United States District Court, W.D. Washington, Seattle

November 20, 2017

LARRY W JOHNSON, Plaintiff,
v.
RCO LEGAL, P.S., Defendant.

          ORDER

          Hon. Richard A. Jones, United States District Judge

         This matter comes before the Court on Plaintiff Larry Johnson's application to confirm arbitration award. Dkt. # 1. Defendant RCO Legal, P.S. (“RCO” or “Defendant”) opposes the application and moves the Court to vacate the arbitration award. Dkt. # 9. Plaintiff further moves the Court for an order directing the Clerk to issue a prejudgment writ of attachment and prejudgment writ of garnishment. Dkt. # 20. The Court GRANTS Plaintiff's application and DENIES Defendant's motion to vacate the arbitration award.

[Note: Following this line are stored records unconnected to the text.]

-- ==== Sys2Proof/Machine/Boot.lean ====
section
/-! DEFINITION. Boot: settings, Locket's start, images, safety parameter set, calibration, interrupt routing (18 R552, R554, R560 to R563;
17 R543; 16 R516; 12 R391). -/

namespace Sys2Proof.Machine

open Sys2Proof

/-- Step 1 and the settings of step 2 (R551, R552, R560): the active generation is the highest valid one; its fields are shown where they
take effect, and the keep-alive domain takes its copy (19 R586). -/
def State.bootSettings (s : State) : State :=
  let gen := (finList 4).reverse.find? s.genValid
  let s := s.showOtp.updBoot (fun b => { b with gen := gen, running := [], recovery := false, stopped := false })
  match gen with
  | none => ((s.put OTP_STAT.NO_SETTINGS 1).put HM_STAT.PCIE_EN 1).put HM_STAT.QSPI_EN 1
  | some g =>
    let bit := fun (o k : Nat) => (s.setting o 4).testBit k
    let q := s.setting 0x0C 4
    let t := { s.put OTP_STAT.GEN_ACTIVE g.val with ident := BitVec.ofNat 32 (s.setting 0x14 4) }
    let t := t.updPwr (fun p => { p with pulseQual := q.testBit 0, maxHold := q / 2 % 64 })
    let t := ((t.putB ISL_CLK.REF_10M (bit 8 2)).putB CH_ROLE.STAR_A (bit 0x10 0)).putB CH_ROLE.STAR_B (bit 0x10 1)
    ((t.put TB_CTRL.SOURCE (s.setting 0x10 4 / 4 % 4)).putB HM_STAT.PCIE_EN (bit 0x18 0)).putB HM_STAT.QSPI_EN (bit 0x18 1)

/-- Locket at power-up (17 R543): the mirror replaces keep-alive values that are invalid, in which case this power cycle is counted on it
(log 42); a POWER_UP record, and UNCLEAN after a power-down without a completed flush. A held or stuck RST_N is recorded (19 R593,
R594). -/
def State.bootLocket (s : State) : State :=
  let s :=
    if s.pwr.powerUp then
      let lost := !s.pwr.kaValid
      let s := if lost then s.updPwr (fun p => { p with pcycle := satAdd 32 s.lk.mirror.1 1, optime := s.lk.mirror.2 * 64 }) else s
      let s := s.wr LK_PF_LOST (BitVec.ofNat 32 s.lk.headerLost)
      let s := s.post 0x0001 0 s.cellAddr (leBytes 4 s.lk.headerLost ++ [BitVec.ofNat 8 ((if s.lk.clean then 0 else 1) + (if lost then 2 else 0))])
      if s.lk.clean then s else s.flag LK_STAT.UNCLEAN
    else s
  let s := match s.pwr.record with
    | some (0x0007, n) => s.post 0x0007 2 s.cellAddr (leBytes 2 n)
    | some (_, n) => s.post 0x0006 0 s.cellAddr (leBytes 4 n)
    | none => s
  s.updPwr (fun p => { p with powerUp := false, record := none })

/-- An update that a reset has met (R563, R574): one whose TRIAL image exists fails; one that was to load the other plane is complete. -/
def State.bootUpdate (s : State) : State :=
  if s.boot.upd.comp = 0 then s
  else if (s.dir s.updComp).2 = 2 then s.fallenBack
  else if s.boot.upd.phase = 4 then (s.updUpd (fun u => { u with stage := 0 })).setPhase 5 (s.dir s.updComp).1
  else s

/-- The image of Hearth runs: Zynura is up (R560 step 6). -/
def State.startHearth (s : State) (k : Fin 2) : State :=
  (((s.setRunsAll 0 k).showZver k).updMail (fun m => { m with restarting := false })).put HM_STAT.HEARTH_UP 1

/-- User calibration (R551, R554): gain and offset of the filters in mask A, encoder offsets of the ports in mask B, else the defaults. -/
def State.bootCalibration (s : State) : State :=
  let maskA := s.setting 0x640 10
  let maskB := s.setting 0x64A 8
  let s := (finList 80).foldl (fun t f =>
    if maskA.testBit f.val then
      let v := fun (o : Nat) => s.setting (0x180 + 12 * f.val + o) 3
      let w := fun (o : Nat) => BitVec.ofNat 32 (v o)
      let b := decide (f.val < 64)
      let x := t.filter f
      let t := (t.wr (SDF_GAIN_A f) (w 0)).wr (SDF_OFS_A f) (w 3)
      let t := if b then (t.wr (SDF_GAIN_B f) (w 6)).wr (SDF_OFS_B f) (w 9) else t
      t.setFilter f { x with
        a := { x.a with gain := v 0, ofs := v 3 }
        b := if b then { x.b with gain := v 6, ofs := v 9 } else x.b }
    else t) s
  (finList 64).foldl (fun t n => if maskB.testBit n.val then t.wr (LD_EOFS (fin 256 n.val)) (BitVec.ofNat 32 (s.setting (0x540 + 4 * n.val) 4)) else t) s

/-- The safety parameter set of the slot that the pointer names, loaded by both channels when its signature verifies and they accept it, or
refused, which SI_EVT.PSET shows (12 R434); the
safety channels drive their pins from then on, every STO group de-energised (12 R391, R413; R579; 19 R602). -/
def State.bootSafety (s : State) : State :=
  let set := s.si.slot.bind (fun k =>
    if s.setSigned (s.setBytes k (ofLeBytes (s.mread (slotAddr k + 8) 4))) then s.loadSet k else none)
  let refused := s.si.slot.isSome ∧ set.isNone
  let gen := leBytes 4 (s.mword ((s.si.slot.map slotAddr).getD 0 + 20)).toNat
  let s := (s.useSet set s.si.slot).putB SI_STAT.STAGED s.si.staged.isSome
  let s := if refused then (s.flag SI_EVT.PSET).siRecord 0x0205 ([1, 0] ++ gen) else s
  (finList 8).foldl (fun s a => s.stoGroup a false) s

/-- A source routed to a host vector (16 R516; 11 R382). -/
def State.routeHost (s : State) (src : Fin 512) (v : Nat) : State :=
  ((s.put (IC_SRC_CFG.TKIND src) 2).put (IC_SRC_CFG.TARGET src) v).put (IC_SRC_CFG.EN src) 1

/-- Zynura routes the mailbox's sources (16 R516). -/
def State.bootRoutes (s : State) : State :=
  ((finList 16).foldl (fun s k => s.routeHost (fin 512 (496 + k.val)) k.val) s).routeHost 495 16

/-- Zynura writes the station and IP addresses of the Ethernet ports from its store in MRAM (02 R87; R578). -/
def State.bootEth (s : State) : State :=
  let store := s.mem.filter (fun (q : Nat × Byte) => decide (0x20201000 ≤ q.1 ∧ q.1 < 0x20400000))
  (finList 4).foldl (fun s p =>
    let m := Config.storeMac store p.val
    let x := (Config.storeIp6 store p.val).toNat
    let s := ((s.wr (ETH_MAC_LO p) (BitVec.ofNat 32 (ofLeBytes (leBytes 6 m.toNat).reverse % 2 ^ 32))).wr (ETH_MAC_HI p)
      (BitVec.ofNat 32 (ofLeBytes (leBytes 6 m.toNat).reverse / 2 ^ 32))).wr (ETH_IP4 p) (Config.storeIp4 store p.val)
    (finList 4).foldl (fun s k => s.wr (ETH_IP6 p k) (BitVec.ofNat 32 (x / 2 ^ (32 * (3 - k.val))))) s) s

/-- Steps 7 to 9 (R560): components 2 to 6, the safety parameter set and the user calibration, Stack and the routes of the mailbox; the
planes are in TEST since the reset (15 R497). -/
def State.bootRest (s : State) : State :=
  let s := [(1 : Fin 6), 2, 3, 4, 5].foldl (fun s c => match s.bootSlot c with | some k => s.setRunsAll c k | none => s) s
  s.bootCalibration.bootSafety.bootRoutes.bootEth.put STK_CTRL.EN 1

/-- BOOT (R560, R561, R563): the ledger from Kindling to the planes in TEST. Without settings, or without an image of Hearth, it ends in the
recovery interface or stops. An image of Hearth that the recovery interface has activated is loaded on this boot, and its health window
starts (R573). -/
def execBoot (s : State) : Host.Outcome State Fault Refusal :=
  if s.boot.booted ∨ s.pwr.reset ∨ s.pwr.supplies = false ∨ s.pwr.pfail then .next s
  else
    let s := (s.bootSettings.bootLocket).updBoot (fun b => { b with booted := true })
    if s.boot.gen.isNone then .next s.recover
    else if s.boot.upd.comp = 1 ∧ s.boot.upd.stage = 1 ∧ (s.dir 0).2 = 2 ∧ s.imageCode 0 0 s.newSlot = 0 then
      .next (((s.updUpd (fun u => { u with stage := 0 })).startHearth s.newSlot).startWindow).bootRest
    else
      let s := s.bootUpdate
      match s.bootSlot 0 with
      | none => .next s.recover
      | some k => .next (s.startHearth k).bootRest

end Sys2Proof.Machine
end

The motion for prejudgment remedies is MOOT.

         I. BACKGROUND

         The parties in this action dispute Defendant's actions in terminating Plaintiff. The parties participated in arbitration, and the arbitrator found that Defendant violated the employment agreement (“Agreement”) when it terminated Plaintiff “for cause.” Dkt. # 4 at 7-16 (Ruling). The arbitrator then issued an award in favor of Plaintiff. Dkt. # 4 at 27 (Award). Plaintiff now moves the Court to confirm this award. Dkt. # 1. Defendant objects to the award and requests that the Court vacate the arbitrator's ruling and award. Dkt. # 9.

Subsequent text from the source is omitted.